In the amended New York complaint, Grossberg says that during deposition prep sessions Fox lawyers showed her two text message exchanges from Nov. 8 and Nov. 9, 2020, about “a particularly troubling [on-air] segment in which Rudy Giuliani made unfounded allegations about widespread election fraud.” She says that the messages showed it had been “pre-taped” and thus could have been edited or prevented from airing but that David Clark, then the network’s senior vice president of weekend news, had chosen not to keep it off the air.
To cover up the omission, Grossberg says, the Fox attorneys coached her to say the segment was “live to tape” to imply it could not have been edited between taping and airing. “The Fox News Attorneys knew full well, however,” says the complaint, that what they were “trying to bully Ms. Grossberg to weave into her testimony was materially misleading.”
The errata sheet filed Monday as an exhibit with the Delaware amended complaint repeats Grossberg’s allegation that Fox News lawyers canceled her initial deposition late the night before it was to have taken place.
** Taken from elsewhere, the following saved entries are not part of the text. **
theorem execRet_changesOnly {s t : State} (h : execRet s = .next t) :
    ChangesOnly (fun p => p = .pc ∨ p = .sp ∨ p = .fault) s t := by
  rcases execRet_cases h with ⟨_, rfl⟩ | ⟨sp', k, _, _, rfl⟩
  · exact (changesOnly_fault s _).mono fun _ hp => .inr (.inr hp)
  · exact (changesOnly_pop s _ sp').mono fun _ hp => hp.imp_right .inl

theorem execCall_changesOnly {nnn : Addr12} {s t : State} (h : execCall nnn s = .next t) :
    ChangesOnly (fun p => p = .pc ∨ mayWrite s (.call nnn) p) s t := by
  rcases execCall_cases h with ⟨_, rfl⟩ | ⟨hr, rfl⟩
  · exact (changesOnly_fault s _).mono fun _ hp => .inr (.inr (.inl hp))
  · refine ((changesOnly_push s hr (s.pc + 2) _).trans (changesOnly_jumpTo _ (zext16 nnn))).mono ?_
    rintro p ((rfl | rfl) | rfl)
    · exact .inr (.inl rfl)
    · exact .inr (.inr (.inr ⟨_, rfl, rfl⟩))
    · exact .inl rfl

/-- The footprint of every instruction (10_state R22, R37, 20_memory R56). -/
theorem exec_changesOnly {i : Instr} {s t : State} (h : exec i s = .next t) :
    ChangesOnly (fun p => p = .pc ∨ mayWrite s i p) s t := by
  cases i with
  | ret => exact execRet_changesOnly h
  | call nnn => exact execCall_changesOnly h
  | cls => cases h; exact (changesOnly_clearScreen _).after_advance
  | jp nnn | jpV0 nnn => cases h; exact (changesOnly_jumpTo _ _).pc_after_advance
  | seImm x nn | sneImm x nn | seReg x y | sneReg x y | skp x | sknp x =>
    cases h; exact (changesOnly_skipIf _ _).pc_after_advance
  | ldImm x nn | addImm x nn | ldReg x y | orReg x y | andReg x y | xorReg x y | ldVDt x =>
    cases h; exact (changesOnly_setV _ x _).after_advance
  | addReg x y | sub x y | shr x y | subn x y | shl x y => cases h; exact (changesOnly_setVFlag _ x _ _).after_advance
  | rnd x nn =>
    cases h
    exact ((changesOnly_consumeDraw _).trans (changesOnly_setV _ x _)).after_advance.mono fun _ => .imp_right .symm
  | drw x y n => cases h; exact (changesOnly_drawSprite _ _ _ _ _).after_advance
  | ldI nnn | ldF x => cases h; exact (changesOnly_setI _ _).after_advance
  | addI x => cases h; exact ((changesOnly_setI _ _).trans (changesOnly_setV _ vf _)).after_advance
  | ldVK x => cases h; exact (changesOnly_waitKey _ x).after_advance.mono fun _ hp => hp.elim .inl id
  | ldDtV x => cases h; exact (changesOnly_setDt _ _).after_advance
  | ldStV x => cases h; exact (changesOnly_setSt _ _).after_advance
  | ldB x =>
    cases h
    exact (changesOnly_storeAtI _ _).after_advance.mono fun _ =>
      .imp_right fun ⟨k, a, hk, ha, hp⟩ => ⟨a, k, hk, ha, hp⟩
  | ldMemV x =>
    cases h
    refine (changesOnly_storeAtI _ _).after_advance.mono fun _ => .imp_right ?_
    rintro ⟨k, a, hk, ha, hp⟩
    rw [State.regsUpTo_length] at hk
    exact ⟨a, k, Nat.le_of_lt_succ hk, ha, hp⟩
  | ldVMem x => cases h; exact (changesOnly_loadFromI _ x).after_advance
  | unassigned0 nnn | unassigned5 x y n | unassigned8 x y n | unassigned9 x y n | unassignedE x nn
  | unassignedF x nn => cases h; exact (ChangesOnly.refl _ _).after_advance

/-! ### From a frame to the fields it keeps -/

theorem bool_toNat_injective : Function.Injective Bool.toNat := Function.LeftInverse.injective Bool.ofNat_toNat

theorem ChangesOnly.i_eq {may : StatePart → Prop} {s t : State} (h : ChangesOnly may s t) (hm : ¬ may .i) : t.i = s.i :=
  BitVec.eq_of_toNat_eq (h .i hm)

theorem ChangesOnly.keys_eq {may : StatePart → Prop} {s t : State} (h : ChangesOnly may s t)
    (hm : ∀ k, ¬ may (.key k)) : t.keys = s.keys := by
  ext k hk
  exact bool_toNat_injective (h (.key ⟨k, hk⟩) (hm _))

theorem ChangesOnly.dirty_eq {may : StatePart → Prop} {s t : State} (h : ChangesOnly may s t) (hm : ¬ may .dirty) :
    t.dirty = s.dirty := bool_toNat_injective (h .dirty hm)

theorem ChangesOnly.loaded_eq {may : StatePart → Prop} {s t : State} (h : ChangesOnly may s t) (hm : ¬ may .loaded) :
    t.loaded = s.loaded := bool_toNat_injective (h .loaded hm)

theorem ChangesOnly.started_eq {may : StatePart → Prop} {s t : State} (h : ChangesOnly may s t)
    (hm : ¬ may .started) : t.started = s.started := bool_toNat_injective (h .started hm)

theorem faultCode_injective {e e' : FaultStatus} (h : faultCode e = faultCode e') : e = e' := by
  revert h
  cases e <;> cases e' <;> decide

theorem ChangesOnly.fault_eq {may : StatePart → Prop} {s t : State} (h : ChangesOnly may s t) (hm : ¬ may .fault) :
    t.fault = s.fault := faultCode_injective (BitVec.eq_of_toNat_eq (h .fault hm))

/-! ### The writers of each field -/

theorem not_mayWrite_key (s : State) (i : Instr) (k : Key) : ¬ mayWrite s i (.key k) := by
  cases i <;> simp [mayWrite]

theorem not_mayWrite_loaded (s : State) (i : Instr) : ¬ mayWrite s i .loaded := by
  cases i <;> simp [mayWrite]

theorem not_mayWrite_started (s : State) (i : Instr) : ¬ mayWrite s i .started := by
  cases i <;> simp [mayWrite]

theorem mayWrite_dirty {s : State} {i : Instr} (h : mayWrite s i .dirty) : ∃ x y n, i = .drw x y n := by
  cases i <;> simp_all [mayWrite]

theorem mayWrite_i {s : State} {i : Instr} (h : mayWrite s i .i) :
    (∃ nnn, i = .ldI nnn) ∨ (∃ x, i = .addI x) ∨ ∃ x, i = .ldF x := by
  cases i <;> simp_all [mayWrite]

theorem mayWrite_fault {s : State} {i : Instr} (h : mayWrite s i .fault) : i = .ret ∨ ∃ nnn, i = .call nnn := by
  cases i <;> simp_all [mayWrite]


/-! ### What an instruction does to I, to memory and to the fault status -/

/-- The three writers of I store a value below 0x1000 (10_state R23). -/
theorem exec_i_lt {i : Instr} {s t : State} (h : exec i s = .next t) (hs : s.i.toNat < 0x1000) :
    t.i.toNat < 0x1000 := by
  by_cases hm : mayWrite s i .i
  · obtain ⟨nnn, rfl⟩ | ⟨x, rfl⟩ | ⟨x, rfl⟩ := mayWrite_i hm <;> cases h
    · exact (zext16_toNat nnn).trans_lt nnn.isLt
    · exact (indexSum_toNat _ _).trans_lt (Nat.mod_lt _ (by decide))
    · refine (glyphAddress_toNat _).trans_lt ?_
      omega
  · rwa [(exec_changesOnly h).i_eq (by simpa using hm)]

@[simp] theorem State.waitKey_mem (s : State) (x : Reg) : (s.waitKey x).mem = s.mem := by
  unfold State.waitKey
  split <;> rfl

/-- An instruction's writes to memory are one transfer at I, empty but for Fx33 and Fx55 (20_memory R56). -/
theorem exec_mem {i : Instr} {s t : State} (h : exec i s = .next t) :
    ∃ bytes, t.mem = s.mem.writeBytes s.i.toNat bytes := by
  cases i with
  | ldB x => cases h; exact ⟨_, rfl⟩
  | ldMemV x => cases h; exact ⟨_, rfl⟩
  | ret => obtain ⟨_, rfl⟩ | ⟨_, _, _, _, rfl⟩ := execRet_cases h <;> exact ⟨[], rfl⟩
  | call nnn => obtain ⟨_, rfl⟩ | ⟨_, rfl⟩ := execCall_cases h <;> exact ⟨[], rfl⟩
  | seImm x nn | sneImm x nn | seReg x y | sneReg x y | skp x | sknp x =>
    cases h; exact ⟨[], State.skipIf_mem _ _⟩
  | ldVK x => cases h; exact ⟨[], State.waitKey_mem _ x⟩
  | _ => cases h; exact ⟨[], rfl⟩

/-- Only a 00EE at SP = 0 and a 2nnn at SP = 16 record a fault, and they write nothing else (60_exceptions R220, R222). -/
theorem exec_raises {i : Instr} {s t : State} (h : exec i s = .next t) (hs : s.fault = .none) (ht : t.fault ≠ .none) :
    (i = .ret ∧ s.sp.val = 0 ∧ t = { s with fault := .stackUnderflow }) ∨
      (∃ nnn, i = .call nnn) ∧ s.sp.val = 16 ∧ t = { s with fault := .stackOverflow } := by
  have hm : mayWrite s i .fault := by
    by_contra hm
    exact ht (((exec_changesOnly h).fault_eq (by simpa using hm)).trans hs)
  obtain rfl | ⟨nnn, rfl⟩ := mayWrite_fault hm
  · obtain ⟨h0, rfl⟩ | ⟨_, _, _, _, rfl⟩ := execRet_cases h
    · exact .inl ⟨rfl, h0, rfl⟩
    · exact absurd hs ht
  · obtain ⟨h16, rfl⟩ | ⟨_, rfl⟩ := execCall_cases h
    · exact .inr ⟨⟨nnn, rfl⟩, h16, rfl⟩
    · exact absurd hs ht

/-! ### What an instruction leaves to the host -/

theorem exec_keys {i : Instr} {s t : State} (h : exec i s = .next t) : t.keys = s.keys :=
  (exec_changesOnly h).keys_eq fun k => by simp [not_mayWrite_key s i k]

theorem exec_loaded {i : Instr} {s t : State} (h : exec i s = .next t) : t.loaded = s.loaded :=
  (exec_changesOnly h).loaded_eq (by simp [not_mayWrite_loaded s i])

theorem exec_started {i : Instr} {s t : State} (h : exec i s = .next t) : t.started = s.started :=
  (exec_changesOnly h).started_eq (by simp [not_mayWrite_started s i])

/-- Dxyn alone writes the dirty flag, and it only sets it (43_display R172). -/
theorem exec_dirty {i : Instr} {s t : State} (h : exec i s = .next t) (hs : s.dirty = true) : t.dirty = true := by
  by_cases hm : mayWrite s i .dirty
  · obtain ⟨x, y, n, rfl⟩ := mayWrite_dirty hm
    cases h
    simp [State.drawSprite_dirty, hs]
  · rwa [(exec_changesOnly h).dirty_eq (by simpa using hm)]

theorem step_keys {s t : State} (h : step s = .next t) : t.keys = s.keys := by
  obtain ⟨_, ⟨_, rfl⟩ | ⟨_, hx⟩⟩ := step_cases h
  · rfl
  · exact (exec_keys hx).trans s.markStarted_keys

theorem step_dirty {s t : State} (h : step s = .next t) (hs : s.dirty = true) : t.dirty = true := by
  obtain ⟨_, ⟨_, rfl⟩ | ⟨_, hx⟩⟩ := step_cases h
  · exact hs
  · exact exec_dirty hx hs

theorem step_started {s t : State} (h : step s = .next t) : t.started = true := by
  obtain ⟨_, ⟨_, rfl⟩ | ⟨_, hx⟩⟩ := step_cases h
  · rfl
  · exact exec_started hx

theorem step_loaded {s t : State} (h : step s = .next t) : s.loaded = true ∧ t.loaded = true := by
  obtain ⟨hl, ⟨_, rfl⟩ | ⟨_, hx⟩⟩ := step_cases h
  · exact ⟨hl, hl⟩
  · exact ⟨hl, (exec_loaded hx).trans hl⟩

/-- A recorded fault outlives a step: the machine is halted (60_exceptions R223). -/
theorem step_fault {s t : State} (h : step s = .next t) (hs : s.fault ≠ .none) : t.fault = s.fault := by
  obtain ⟨_, ⟨_, rfl⟩ | ⟨hf, _⟩⟩ := step_cases h
  · rfl
  · exact absurd hf hs

theorem loadRom_fault (s : State) (bytes : List Byte) : (s.loadRom bytes).1.fault = s.fault := by
  unfold State.loadRom
  split <;> rfl

/-! ### The invariant -/

theorem create_inv : create.Inv where
  memWf := rfl
  iLow := by decide
  overflowAtCall := nofun
  underflowAtRet := nofun
  startedLoaded := nofun
  faultStarted h := absurd rfl h

/-- Marking a loaded state as started keeps the invariant. -/
theorem State.Inv.markStarted {s : State} (h : s.Inv) (hl : s.loaded = true) : s.markStarted.Inv where
  memWf := h.memWf
  iLow := h.iLow
  overflowAtCall := h.overflowAtCall
  underflowAtRet := h.underflowAtRet
  startedLoaded _ := hl
  faultStarted _ := rfl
She states in the new filing that “I have good reason to believe that it was because Fox wanted to prep me one more time and coach me into making statements that would make me look bad and incompetent, and thus ruin my career, while distancing the parent company from at least some of the otherwise substantial liability award because the Fox attorneys were trying to scapegoat me as inexplicably incompetent.”
Dominion’s attorneys asked during the deposition whether she trusted the producers at Fox with whom she worked. She had answered yes, but she amended that to say she did not trust all of the producers because “they’re activists, not journalists and impose their political agenda on the programing,” and she says she had caught someone she worked with plagiarizing.
Grossberg said in the errata sheet that Dominion-related reporting did not receive the same editorial oversight — including editing of questionable content — as other stories, stating that “Dominion-related reporting … was allowed to receive significant airplay without any evidence implicating them in any way.”
A spokesperson for Fox has said, “Her allegations in connection with the Dominion case are baseless and we will vigorously defend Fox against all of her claims.”